Surface Water Quality

I have explored water quality in lakes and reservoirs through the phenomenon of algae blooms. One way I have explored this is by looking at how patterns in chlorophyll concentrations (as a measure for algae biomass) have changed over time through remote sensing. This has involved developing empirical algorithms for detecting lake-surface chlorophyll concentrations in several lake and reservoir systems in central Utah. A major part of my analysis in these lakes involves looking long-term historical patterns, so I have focused on imagery from Landsat satellites*.

Hansen, Carly H., Steven J. Burian, Philip E. Dennison, and Gustavious P. Williams. "Evaluating historical trends and influences of meteorological and seasonal climate conditions on lake chlorophyll a using remote sensing." Lake and Reservoir Management (2019): 1-19.

        • There are increasing trends in extremes and variability of chlorophyll concentrations
        • Timing of peak chlorophyll is shifting earlier over the past three decades
        • Sensitivity to short and long-term climate conditions is highly localized
        • This work was referenced in a Deseret News article

Hansen, Carly, and Gustavious Williams. "Evaluating Remote Sensing Model Specification Methods for Estimating Water Quality in Optically Diverse Lakes throughout the Growing Season." Hydrology 5.4 (2018): 62.

        • Common bands/band combinations used in literature did not produce accurate results when used in empirical models for lakes and reservoirs in Utah. This is likely due to the unique physical, optical, and biological characteristics of these lakes and their algae populations.

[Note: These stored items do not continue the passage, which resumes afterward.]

-- ==== Sys2Proof/Certificates/Slice0/Obligations.lean ====
section
/-! DEFINITION. The statements for the provers: what the instructions and the machine do, by the numbered rules of spec/. -/

namespace Sys2Proof.Claims

open Sys2Proof.Machine

/-! ### The results of the integer instructions, as the rules give them

Values are exact integers; a type's width and signedness decide how operands are read and how the result is written. -/

/-- The value of the low bits of `x` in an integer type (R100, R101). -/
def valueOf (ty : IntTy) (x : Nat) : Int :=
  if intSigned ty then (x : Int).bmod (2 ^ intWidth ty) else (x : Int) % 2 ^ intWidth ty

/-- `r` mod 2^w as a register of 64 bits holds it: sign-extended for .i types, zero-extended for .n types. -/
def asReg (ty : IntTy) (r : Int) : DWord :=
  BitVec.ofInt 64 (if intSigned ty then r.bmod (2 ^ intWidth ty) else r % 2 ^ intWidth ty)

/-- Quotient of R109. -/
def quotient (ty : IntTy) (a b : Int) : Int :=
  if b = 0 then (if intSigned ty then -1 else 2 ^ intWidth ty - 1)
  else if intSigned ty ∧ a = -2 ^ (intWidth ty - 1) ∧ b = -1 then a
  else a.tdiv b

/-- Remainder of R109. -/
def remainder (ty : IntTy) (a b : Int) : Int :=
  if b = 0 then a
  else if intSigned ty ∧ a = -2 ^ (intWidth ty - 1) ∧ b = -1 then 0
  else a - b * a.tdiv b

/-- The nearest value of the type (R121). -/
def saturated (ty : IntTy) (r : Int) : Int :=
  if intSigned ty then max (-2 ^ (intWidth ty - 1)) (min r (2 ^ (intWidth ty - 1) - 1))
  else max 0 (min r (2 ^ intWidth ty - 1))

/-- The exact result of a two-operand integer operation on patterns of the type's width (R108-R110, R121, R122). -/
def exactResult (op : AluOp) (ty : IntTy) (a b : Nat) : Int :=
  match op with
  | .add => valueOf ty a + valueOf ty b
  | .sub => valueOf ty a - valueOf ty b
  | .mul => valueOf ty a * valueOf ty b
  | .mulh => valueOf ty a * valueOf ty b / 2 ^ intWidth ty
  | .and => (a &&& b : Nat)
  | .or => (a ||| b : Nat)
  | .xor => (a ^^^ b : Nat)
  | .andn => (a &&& (b ^^^ (2 ^ intWidth ty - 1)) : Nat)
  | .min => min (valueOf ty a) (valueOf ty b)
  | .max => max (valueOf ty a) (valueOf ty b)
  | .shl => (if intWidth ty ≤ b then 0 else (a <<< b) % 2 ^ intWidth ty : Nat)
  | .shr => (if intWidth ty ≤ b then 0 else a >>> b : Nat)
  | .sar => (a : Int).bmod (2 ^ intWidth ty) / 2 ^ min b (intWidth ty - 1)
  | .rot => ((a >>> (b % intWidth ty)) ||| (a <<< (intWidth ty - b % intWidth ty)) % 2 ^ intWidth ty : Nat)
  | .div => quotient ty (valueOf ty a) (valueOf ty b)
  | .rem => remainder ty (valueOf ty a) (valueOf ty b)
  | .adds => saturated ty (valueOf ty a + valueOf ty b)
  | .subs => saturated ty (valueOf ty a - valueOf ty b)

/-- The low bits of a register of 64 bits. -/
def low (ty : IntTy) (v : DWord) : Nat := v.toNat % 2 ^ intWidth ty

/-- IMM32 as a pattern of a type (R54): extended by the type's signedness, or cut to its width. -/
def immPattern (ty : IntTy) (v : Word) : Nat :=
  (if intSigned ty then v.signExtend 64 else v.setWidth 64).toNat % 2 ^ intWidth ty

/-- The B operand of the scalar class as a pattern. -/
def scalarB (rd : Nat → DWord) (ty : IntTy) : SSrc → Nat
  | .reg r => low ty (rd r.val)
  | .imm v => immPattern ty v
  | .lit v => low ty v

def scalarRegImm (rd : Nat → DWord) (ty : IntTy) : RegImm → Nat
  | .reg r => low ty (rd r.val)
  | .imm v => immPattern ty v

/-- The two-operand scalar instructions and their operations: compact forms, of type .i64 with B a register (R54), and full
forms. -/
def scalarCompact : List ((C3 → Instr) × AluOp) :=
  [(.saddC, .add), (.ssubC, .sub), (.smulC, .mul), (.smulhC, .mulh), (.sdivC, .div), (.sremC, .rem), (.sandC, .and), (.sorC, .or),
   (.sxorC, .xor), (.sandnC, .andn), (.sshlC, .shl), (.sshrC, .shr), (.ssarC, .sar), (.srotC, .rot), (.sminC, .min),
   (.smaxC, .max)]
def scalarFull : List ((SOp2 → Instr) × AluOp) :=
  [(.sadd, .add), (.ssub, .sub), (.smul, .mul), (.smulh, .mulh), (.sdiv, .div), (.srem, .rem), (.sand, .and), (.sor, .or),
   (.sxor, .xor), (.sandn, .andn), (.sshl, .shl), (.sshr, .shr), (.ssar, .sar), (.srot, .rot), (.smin, .min), (.smax, .max)]

/-- The value that a two-operand scalar instruction writes, from the scalar registers. -/
def scalarResult (op : AluOp) (o : SOp2) (rd : Nat → DWord) : DWord :=
  asReg o.ty (exactResult op o.ty (low o.ty (rd o.a.val)) (scalarB rd o.ty o.b))
def compactResult (op : AluOp) (o : C3) (rd : Nat → DWord) : DWord :=
  asReg .i64 (exactResult op .i64 (rd o.a.val).toNat (rd o.b.val).toNat)

/-- Ones, zeros above the highest one, zeros below the lowest one among `w` bits (R115). -/
def onesIn (w x : Nat) : Nat := ((List.range w).filter fun i => x.testBit i).length
def zerosAbove (w x : Nat) : Nat := ((List.range w).takeWhile fun i => !x.testBit (w - 1 - i)).length
def zerosBelow (w x : Nat) : Nat := ((List.range w).takeWhile fun i => !x.testBit i).length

Hansen, Carly, Steven Burian, Philip Dennison, and Gustavious Williams. "Spatiotemporal variability of lake water quality in the context of remote sensing models." Remote Sensing 9, no. 5 (2017): 409.

        • There is very little spatial variation over the scales corresponding with MODIS and Landsat imagery resolution.
        • Temporal variability depends on the lake.
        • The rapid decline in temporal autocorrelation in observations collected via field sampling suggests that the time-window for near coincident data must be shorter than has been used in other water remote sensing studies.

Hansen, Carly Hyatt, Gustavious P. Williams, Zola Adjei, Analise Barlow, E. James Nelson, and A. Woodruff Miller. "Reservoir water quality monitoring using remote sensing with seasonal models: Case study of five central-Utah reservoirs." Lake and Reservoir Management 31, no. 3 (2015): 225-240.

        • Even among reservoirs of similar size and geographical location, there were variations in the long-term trends in water quality observed through Landsat-based records.


I have also had the opportunity to work with others who have studied statistical patterns that can serve as early warnings indicators of shifts to hypereutrophic states. This involves analysis of high-frequency water quality monitoring data to determine what patterns are occurring prior to a major shift (e.g. from a non-bloom state to an algae bloom). These indicators could help monitoring agencies better prepare for and respond to water quality events as they happen.

Hansen, C H., Wilkinson, G., Burian, S. "Developing and Implementing an Early Warning System for HABs in Utah Lake" Association for the Sciences of Limnology and Oceanography: Planet Water. February 2019. San Juan, Puerto Rico

        • We applied common statistical measures from literature, (autocorrelation, standard deviation, and skew) for chlorophyll and dissolved oxygen to high-frequency monitoring records of Utah Lake. None of the measures were perfect indicators of an imminent bloom, and there was substantial variability in the patterns depending on the site and bloom event.


*There are lots of newer, more optimal sensors that are better geared for water quality applications. I'm constantly working to keep up with and explore these other options!